[RECORDS TO USE]
-- ==== Sys2Proof/Certificates/Slice0/Obligations.lean ====
section
/-!
DEFINITION. The statements about the LVX-2416, from the numbered rules of spec/.
-/
open Sys2Proof Sys2Proof.Machine

/-- A step takes the command at the front of the queue, first in, first out. -/
def Obligations.StepRunsTheFrontCommand : Prop :=
  ∀ (c : Instr) (q : List Instr) (s : State), s.pending = c :: q → step s = exec c { s with pending := q }

/-- An empty queue (assumption log 1: a step on an empty queue is one TCLK tick, the model's choice): in reset and in OFF only Owl's
4 ns pass; otherwise 4 ns pass (R39), and device time with no rate correction and nothing to slew counts exactly 4 ns. While no
Fox and no Shrew engine runs, no memory changes. -/
def Obligations.EmptyQueueTicks : Prop :=
  ∀ s : State, s.pending = [] →
    ((s.released = false ∨ s.off = true) → step s = .next { s with up := s.up + 4 }) ∧
    (s.released = true → s.off = false → ∃ t, step s = .next t ∧ t.pending = [] ∧
      ((∀ e, (s.shr e).st.live = false) → (∀ le, le < 16 → s.get F.foxStatusState le < 2) →
        t.up = s.up + 4 ∧ s.sameMem t ∧
        (s.get F.timeRate = 0 → s.slew = 0 → s.time.frac < 2 ^ 48 → t.time = s.time.addNs 4 ∧ t.slew = 0)))

/-- Every command completes: `exec` answers a next state for every command and state. The waiting commands stay as they are, the
device's own count of ns never goes back, and the free values and random words used are never used again. -/
def Obligations.EveryCommandCompletes : Prop :=
  ∀ (c : Instr) (s : State), Completes c s (fun t =>
    t.pending = s.pending ∧ s.up ≤ t.up ∧ s.fresh ≤ t.fresh ∧ s.trngN ≤ t.trngN ∧ s.healthSeq ≤ t.healthSeq)

/-- Every step keeps every memory in its canonical form and every log and queue within its depth (R499, R562, R570, R581-R583). -/
def Obligations.EveryStepKeepsTheInvariant : Prop :=
  ∀ s t : State, s.memWf = true → s.logsFit = true → step s = .next t → t.memWf = true ∧ t.logsFit = true

/-- The state after reset (R11, the register tables): it meets the invariants, no command waits, every thread is idle, and registers hold the
values that the tables of spec/ give: cells, staging shares, reserves, RING and ETH settings, the engine map and the spares. -/
def Obligations.ResetMeetsTheInvariant : Prop :=
  (State.reset.memWf = true ∧ State.reset.logsFit = true ∧ State.reset.latchSafe = true ∧ State.reset.pending = []) ∧
  (let s := State.reset
  s.get F.swCellsTotal = 32768 ∧ s.get F.swCellsFree = 32768 ∧ s.get F.swShared = 22174 ∧ s.act F.swMirCap = 256 ∧
  s.act F.swStageHost = 1024 ∧ s.act F.swStageSup = 256 ∧ (∀ le, le < 16 → s.act F.swStage le = 512) ∧
  (∀ p, p < 8 → s.act F.swPRes p = 80) ∧ (∀ p, 8 ≤ p → p < 12 → s.act F.swPRes p = 16) ∧ s.act F.swPRes 12 = 81 ∧
  (∀ le, le < 16 → s.get F.foxMapValid le = 1 ∧ s.get F.foxMapPhys le = if le < 8 then le else le + 1) ∧
  s.get F.foxSpares = 2 ^ 8 + 2 ^ 17 ∧ (∀ n, n < 4 → s.act F.canCfgBank n = 28 + n) ∧
  (∀ p, p < 8 → s.act F.ethMaxlen p = 9600) ∧ (∀ p, p < 4 → s.act F.t1sMaxlen p = 1522) ∧
  s.act F.ringCfgRank = 15 ∧ s.act F.ringCfgNmax = 32 ∧ s.get F.timeSlewCfgRatePpm = 100 ∧
  (∀ k, k < 64 → (s.th k).st = .idle ∧ (s.th k).started = false ∧ (s.th k).fh = 0))
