/-- `tookFree` changes `fresh` and nothing else. -/
@[simp] theorem State.tookFree_frame (s : State) :
    (s.tookFree).pending = s.pending ∧ (s.tookFree).pend = s.pend ∧ (s.tookFree).actv = s.actv ∧ (s.tookFree).live =
    s.live ∧ (s.tookFree).held = s.held ∧ (s.tookFree).rdata = s.rdata ∧ (s.tookFree).time = s.time ∧ (s.tookFree).up =
    s.up ∧ (s.tookFree).relAt = s.relAt ∧ (s.tookFree).timers = s.timers ∧ (s.tookFree).slew = s.slew ∧
    (s.tookFree).ppsGood = s.ppsGood ∧ (s.tookFree).srcLock = s.srcLock ∧ (s.tookFree).ppsOut = s.ppsOut ∧
    (s.tookFree).axes = s.axes ∧ (s.tookFree).plls = s.plls ∧ (s.tookFree).cal = s.cal ∧ (s.tookFree).capt = s.capt ∧
    (s.tookFree).gates = s.gates ∧ (s.tookFree).threads = s.threads ∧ (s.tookFree).engines = s.engines ∧
    (s.tookFree).sigs = s.sigs ∧ (s.tookFree).im = s.im ∧ (s.tookFree).dm = s.dm ∧ (s.tookFree).frames = s.frames ∧
    (s.tookFree).pinQ = s.pinQ ∧ (s.tookFree).midQ = s.midQ ∧ (s.tookFree).outQ = s.outQ ∧ (s.tookFree).txing = s.txing
    ∧ (s.tookFree).stage = s.stage ∧ (s.tookFree).mirUse = s.mirUse ∧ (s.tookFree).rxNum = s.rxNum ∧ (s.tookFree).txNum
    = s.txNum ∧ (s.tookFree).subm = s.subm ∧ (s.tookFree).cram = s.cram ∧ (s.tookFree).poison = s.poison ∧
    (s.tookFree).hostMem = s.hostMem ∧ (s.tookFree).pwe = s.pwe ∧ (s.tookFree).htx = s.htx ∧ (s.tookFree).htxc = s.htxc
    ∧ (s.tookFree).mbx = s.mbx ∧ (s.tookFree).syncTotal = s.syncTotal ∧ (s.tookFree).evq = s.evq ∧ (s.tookFree).evOpen =
    s.evOpen ∧ (s.tookFree).evFifo = s.evFifo ∧ (s.tookFree).ueLog = s.ueLog ∧ (s.tookFree).refLog = s.refLog ∧
    (s.tookFree).chans = s.chans ∧ (s.tookFree).health = s.health ∧ (s.tookFree).healthSeq = s.healthSeq ∧
    (s.tookFree).irqSent = s.irqSent ∧ (s.tookFree).irqMode = s.irqMode ∧ (s.tookFree).msiLog = s.msiLog ∧
    (s.tookFree).d3hot = s.d3hot ∧ (s.tookFree).lbusLow = s.lbusLow ∧ (s.tookFree).lbusHold = s.lbusHold ∧
    (s.tookFree).lbusLast = s.lbusLast ∧ (s.tookFree).imgCur = s.imgCur ∧ (s.tookFree).imgBack = s.imgBack ∧
    (s.tookFree).imgLease = s.imgLease ∧ (s.tookFree).backBlk = s.backBlk ∧ (s.tookFree).leaseBlk = s.leaseBlk ∧
    (s.tookFree).commitReq = s.commitReq ∧ (s.tookFree).leaseNs = s.leaseNs ∧ (s.tookFree).leaseExp = s.leaseExp ∧
    (s.tookFree).flowMem = s.flowMem ∧ (s.tookFree).apply = s.apply ∧ (s.tookFree).olds = s.olds ∧ (s.tookFree).snapDue
    = s.snapDue ∧ (s.tookFree).snapWhn = s.snapWhn ∧ (s.tookFree).snapClr = s.snapClr ∧ (s.tookFree).snapMbx = s.snapMbx
    ∧ (s.tookFree).shrews = s.shrews ∧ (s.tookFree).shrPm = s.shrPm ∧ (s.tookFree).shrFlags = s.shrFlags ∧
    (s.tookFree).gpLvl = s.gpLvl ∧ (s.tookFree).gpOe = s.gpOe ∧ (s.tookFree).vddio33 = s.vddio33 ∧ (s.tookFree).ports =
    s.ports ∧ (s.tookFree).arriving = s.arriving ∧ (s.tookFree).ring = s.ring ∧ (s.tookFree).ringLanes = s.ringLanes ∧
    (s.tookFree).cans = s.cans ∧ (s.tookFree).canLocks = s.canLocks ∧ (s.tookFree).hwq = s.hwq ∧ (s.tookFree).owlRep =
    s.owlRep ∧ (s.tookFree).owl = s.owl ∧ (s.tookFree).conns = s.conns ∧ (s.tookFree).tws = s.tws ∧ (s.tookFree).taps =
    s.taps ∧ (s.tookFree).flashLog = s.flashLog ∧ (s.tookFree).supOut = s.supOut ∧ (s.tookFree).pwHash = s.pwHash ∧
    (s.tookFree).trngN = s.trngN ∧ (s.tookFree).hlog = s.hlog ∧ (s.tookFree).waitWr = s.waitWr ∧ (s.tookFree).pfail =
    s.pfail ∧ (s.tookFree).off = s.off ∧ (s.tookFree).released = s.released ∧ (s.tookFree).mbxSeq = s.mbxSeq ∧
    (s.tookFree).msix = s.msix ∧ (s.tookFree).pba = s.pba ∧ (s.tookFree).selRec = s.selRec ∧ (s.tookFree).prof = s.prof
    ∧ (s.tookFree).bundle = s.bundle ∧ (s.tookFree).startQ = s.startQ ∧ (s.tookFree).switch = s.switch ∧
    (s.tookFree).imgHash = s.imgHash ∧ (s.tookFree).settOut = s.settOut ∧ (s.tookFree).fstep = s.fstep ∧
    (s.tookFree).stepMask = s.stepMask ∧ (s.tookFree).d3pend = s.d3pend := by
  exact ⟨rfl, rfl, rfl, rfl, rfl, rfl, rfl, rfl, rfl, rfl, rfl, rfl, rfl, rfl, rfl, rfl, rfl, rfl, rfl, rfl, rfl, rfl, rfl,
    rfl, rfl, rfl, rfl, rfl, rfl, rfl, rfl, rfl, rfl, rfl, rfl, rfl, rfl, rfl, rfl, rfl, rfl, rfl, rfl, rfl, rfl, rfl,
    rfl, rfl, rfl, rfl, rfl, rfl, rfl, rfl, rfl, rfl, rfl, rfl, rfl, rfl, rfl, rfl, rfl, rfl, rfl, rfl, rfl, rfl, rfl,
    rfl, rfl, rfl, rfl, rfl, rfl, rfl, rfl, rfl, rfl, rfl, rfl, rfl, rfl, rfl, rfl, rfl, rfl, rfl, rfl, rfl, rfl, rfl,
    rfl, rfl, rfl, rfl, rfl, rfl, rfl, rfl, rfl, rfl, rfl, rfl, rfl, rfl, rfl, rfl, rfl, rfl, rfl, rfl⟩

/-! ## Register fields -/

/-- Fields of different registers or bits have different numbers. -/
theorem Field.key_ne {f g : Field} (h : f.id ≠ g.id) (i j : Nat) : f.key i ≠ g.key j := by
  unfold Field.key; omega
/-- Instances of one field have different numbers. -/
theorem Field.key_inst {f : Field} {i j : Nat} (h : i % 1048576 ≠ j % 1048576) : f.key i ≠ f.key j := by
  unfold Field.key; omega

theorem State.get_put_ne (s : State) {f g : Field} {i j : Nat} (v : Nat) (h : f.key i ≠ g.key j) :
    (s.put f i v).get g j = s.get g j := by
  have h' : g.key j ≠ f.key i := fun e => h e.symm
  unfold State.put State.get
  cases f.staged <;> cases g.staged <;> simp [SMap.get_set_other _ _ _ _ h']
theorem State.act_put_ne (s : State) {f g : Field} {i j : Nat} (v : Nat) (h : f.key i ≠ g.key j) :
    (s.put f i v).act g j = s.act g j := by
  have h' : g.key j ≠ f.key i := fun e => h e.symm
  unfold State.put State.act
  cases f.staged <;> cases g.staged <;> simp [SMap.get_set_other _ _ _ _ h']
/-- A field reads as the value written, cut to its width. -/
@[simp] theorem State.get_put (s : State) (f : Field) (i v : Nat) : (s.put f i v).get f i = v % 2 ^ f.w := by
  unfold State.put State.get
  cases f.staged <;> simp
/-- Writing an S field leaves its active value (R16). -/
theorem State.act_put_staged (s : State) {f : Field} (h : f.staged = true) (i v : Nat) (g : Field) (j : Nat) :
    (s.put f i v).act g j = s.act g j := by
  unfold State.put State.act
  cases g.staged <;> simp [h]
/-- An L field has one value (R21). -/
theorem State.act_of_live (s : State) {f : Field} (h : f.staged = false) (i : Nat) : s.act f i = s.get f i := by
  unfold State.act State.get; simp [h]
@[simp] theorem State.get_put_id (s : State) {f g : Field} (i j v : Nat) (h : f.id ≠ g.id) :
    (s.put f i v).get g j = s.get g j := s.get_put_ne v (Field.key_ne h i j)
@[simp] theorem State.act_put_id (s : State) {f g : Field} (i j v : Nat) (h : f.id ≠ g.id) :
    (s.put f i v).act g j = s.act g j := s.act_put_ne v (Field.key_ne h i j)
@[simp] theorem State.on_put_id (s : State) {f g : Field} (i j v : Nat) (h : f.id ≠ g.id) :
    (s.put f i v).on g j = s.on g j := by unfold State.on; rw [s.act_put_id i j v h]
theorem State.act_putAct_ne (s : State) {f g : Field} {i j : Nat} (v : Nat) (h : f.key i ≠ g.key j) :
    (s.putAct f i v).act g j = s.act g j := by
  have h' : g.key j ≠ f.key i := fun e => h e.symm
  unfold State.putAct State.act
  cases g.staged <;> simp [SMap.get_set_other _ _ _ _ h']
@[simp] theorem State.act_putAct (s : State) {f : Field} (h : f.staged = true) (i v : Nat) :
    (s.putAct f i v).act f i = v % 2 ^ f.w := by
  unfold State.putAct State.act; simp [h]
@[simp] theorem State.get_putAct (s : State) (f g : Field) (i j v : Nat) : (s.putAct f i v).get g j = s.get g j := rfl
[/RECORDS TO USE]
TRY IT ▸ What you return should be the lines from the beginning of the records through the one that contains "def Obligations.ResetMeetsTheInvariant : Prop", repeated exactly and with no additions.

SOLUTION FOR THIS TASK ▸
-- ==== Sys2Proof/Certificates/Slice0/Obligations.lean ====
section
/-!
DEFINITION. The statements about the LVX-2416, from the numbered rules of spec/.
-/
open Sys2Proof Sys2Proof.Machine

/-- A step takes the command at the front of the queue, first in, first out. -/
def Obligations.StepRunsTheFrontCommand : Prop :=
  ∀ (c : Instr) (q : List Instr) (s : State), s.pending = c :: q → step s = exec c { s with pending := q }

/-- An empty queue (assumption log 1: a step on an empty queue is one TCLK tick, the model's choice): in reset and in OFF only Owl's
4 ns pass; otherwise 4 ns pass (R39), and device time with no rate correction and nothing to slew counts exactly 4 ns. While no
Fox and no Shrew engine runs, no memory changes. -/
def Obligations.EmptyQueueTicks : Prop :=
  ∀ s : State, s.pending = [] →
    ((s.released = false ∨ s.off = true) → step s = .next { s with up := s.up + 4 }) ∧
    (s.released = true → s.off = false → ∃ t, step s = .next t ∧ t.pending = [] ∧
      ((∀ e, (s.shr e).st.live = false) → (∀ le, le < 16 → s.get F.foxStatusState le < 2) →
        t.up = s.up + 4 ∧ s.sameMem t ∧
        (s.get F.timeRate = 0 → s.slew = 0 → s.time.frac < 2 ^ 48 → t.time = s.time.addNs 4 ∧ t.slew = 0)))

/-- Every command completes: `exec` answers a next state for every command and state. The waiting commands stay as they are, the
device's own count of ns never goes back, and the free values and random words used are never used again. -/
def Obligations.EveryCommandCompletes : Prop :=
  ∀ (c : Instr) (s : State), Completes c s (fun t =>
    t.pending = s.pending ∧ s.up ≤ t.up ∧ s.fresh ≤ t.fresh ∧ s.trngN ≤ t.trngN ∧ s.healthSeq ≤ t.healthSeq)

/-- Every step keeps every memory in its canonical form and every log and queue within its depth (R499, R562, R570, R581-R583). -/
def Obligations.EveryStepKeepsTheInvariant : Prop :=
  ∀ s t : State, s.memWf = true → s.logsFit = true → step s = .next t → t.memWf = true ∧ t.logsFit = true

/-- The state after reset (R11, the register tables): it meets the invariants, no command waits, every thread is idle, and registers hold the
values that the tables of spec/ give: cells, staging shares, reserves, RING and ETH settings, the engine map and the spares. -/
def Obligations.ResetMeetsTheInvariant : Prop :=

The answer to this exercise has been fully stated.